* Task: Using the entries below, output each line exactly from the first through the one that contains "theorem State.answerStage_controller (k".

[Stored data entries]
@[simp] theorem State.writeBack_controller (place : Place) (index : RingIndex) :
    (s.writeBack place index).controller = s.controller := rfl
@[simp] theorem State.writeBack_stations (place : Place) (index : RingIndex) :
    (s.writeBack place index).stations = s.stations := rfl
@[simp] theorem State.answer_controller (k : SlotId) (t : Task) (r : Block64) (status : Status) (body : Body) :
    (s.answer k t r status body).controller = s.controller := rfl
@[simp] theorem State.answer_stations (k : SlotId) (t : Task) (r : Block64) (status : Status) (body : Body) :
    (s.answer k t r status body).stations = s.stations := rfl
@[simp] theorem State.answerStage_controller (k : SlotId) (t : Task) (r : Block64) (status : Status) (n : Nat)
    (x : StageExtra) : (s.answerStage k t r status n x).controller = s.controller := rfl
@[simp] theorem State.answerStage_stations (k : SlotId) (t : Task) (r : Block64) (status : Status) (n : Nat)
    (x : StageExtra) : (s.answerStage k t r status n x).stations = s.stations := rfl
@[simp] theorem State.setCause_controller (c : Cause) : (s.setCause c).controller = s.controller := rfl
@[simp] theorem State.setCause_stations (c : Cause) : (s.setCause c).stations = s.stations := rfl
@[simp] theorem State.freeNamed_controller (set : Option SetId) : (s.freeNamed set).controller = s.controller := by
  cases set <;> rfl
@[simp] theorem State.freeNamed_stations (set : Option SetId) : (s.freeNamed set).stations = s.stations := by
  cases set <;> rfl

@[simp] theorem State.endCloseDrain_controller (k : SlotId) : (s.endCloseDrain k).controller = s.controller := by
  rcases s.endCloseDrain_cases k with e | ⟨t, r, id, c, -, -, -, -, e⟩ <;> rw [e]

@[simp] theorem State.endDeleteDrain_controller (k : SlotId) : (s.endDeleteDrain k).controller = s.controller := by
  rcases s.endDeleteDrain_cases k with e | ⟨t, r, n, w, -, -, -, -, e⟩ <;> rw [e]

@[simp] theorem State.endDeleteDrain_stations (k : SlotId) : (s.endDeleteDrain k).stations = s.stations := by
  rcases s.endDeleteDrain_cases k with e | ⟨t, r, n, w, -, -, -, -, e⟩ <;> rw [e]

@[simp] theorem State.advanceWritten_controller (n : WorkRingId) : (s.advanceWritten n).controller = s.controller := by
  unfold State.advanceWritten
  split <;> rfl

@[simp] theorem State.advanceWritten_stations (n : WorkRingId) : (s.advanceWritten n).stations = s.stations := by
  unfold State.advanceWritten
  split <;> rfl

@[simp] theorem State.holdRecord_controller (k : SlotId) (t : Task) (r : Block64) :
    (s.holdRecord k t r).controller = s.controller := by
  unfold State.holdRecord
  split <;> rfl

@[simp] theorem State.holdRecord_stations (k : SlotId) (t : Task) (r : Block64) :
    (s.holdRecord k t r).stations = s.stations := by
  unfold State.holdRecord
  split <;> rfl

end frames

/-! ## Nothing is made present -/

/-- An event that leaves the controller state and makes nothing present: what is FREE or ABSENT stays so. -/
structure AddsNothing (s t : State) : Prop where
  controller : t.controller = s.controller
  slots : ∀ k : SlotId, s.slots[k] = none → t.slots[k] = none
  workRings : ∀ n : WorkRingId, s.workRings[n] = none → t.workRings[n] = none
  resultRings : ∀ n : ResultRingId, s.resultRings[n] = none → t.resultRings[n] = none
  stations : ∀ id : StationId, s.stations[id] = .free → t.stations[id] = .free
  sets : ∀ i : SetId, s.sets[i] = .free → t.sets[i] = .free

theorem AddsNothing.refl (s : State) : AddsNothing s s where
  controller := rfl
  slots _ h := h
  workRings _ h := h
  resultRings _ h := h
  stations _ h := h
  sets _ h := h

theorem AddsNothing.trans {s t u : State} (h : AddsNothing s t) (h' : AddsNothing t u) : AddsNothing s u where
  controller := h'.controller.trans h.controller
  slots k e := h'.slots k (h.slots k e)
  workRings n e := h'.workRings n (h.workRings n e)
  resultRings n e := h'.resultRings n (h.resultRings n e)
  stations id e := h'.stations id (h.stations id e)
  sets i e := h'.sets i (h.sets i e)

theorem AddsNothing.foldl {α : Type} {f : State → α → State} (h : ∀ s a, AddsNothing s (f s a)) (l : List α)
    (s : State) : AddsNothing s (l.foldl f s) := by
  induction l generalizing s with
  | nil => exact .refl s
  | cons a rest ih => exact (h s a).trans (ih _)

/-- Writing a place that is not vacant leaves the vacant places vacant. -/
theorem vacant_set {α : Type} {n : Nat} {v : Vector α n} {i : Fin n} {e : α} (h : v[i] ≠ e) (x : α) (j : Fin n)
    (hj : v[j] = e) : (v.set i x)[j] = e := by
  rw [get_set, if_neg (fun hij : i = j => h (hij ▸ hj)), hj]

* Finished exercise:
@[simp] theorem State.writeBack_controller (place : Place) (index : RingIndex) :
    (s.writeBack place index).controller = s.controller := rfl
@[simp] theorem State.writeBack_stations (place : Place) (index : RingIndex) :
    (s.writeBack place index).stations = s.stations := rfl
@[simp] theorem State.answer_controller (k : SlotId) (t : Task) (r : Block64) (status : Status) (body : Body) :
    (s.answer k t r status body).controller = s.controller := rfl
@[simp] theorem State.answer_stations (k : SlotId) (t : Task) (r : Block64) (status : Status) (body : Body) :
    (s.answer k t r status body).stations = s.stations := rfl
@[simp] theorem State.answerStage_controller (k : SlotId) (t : Task) (r : Block64) (status : Status) (n : Nat)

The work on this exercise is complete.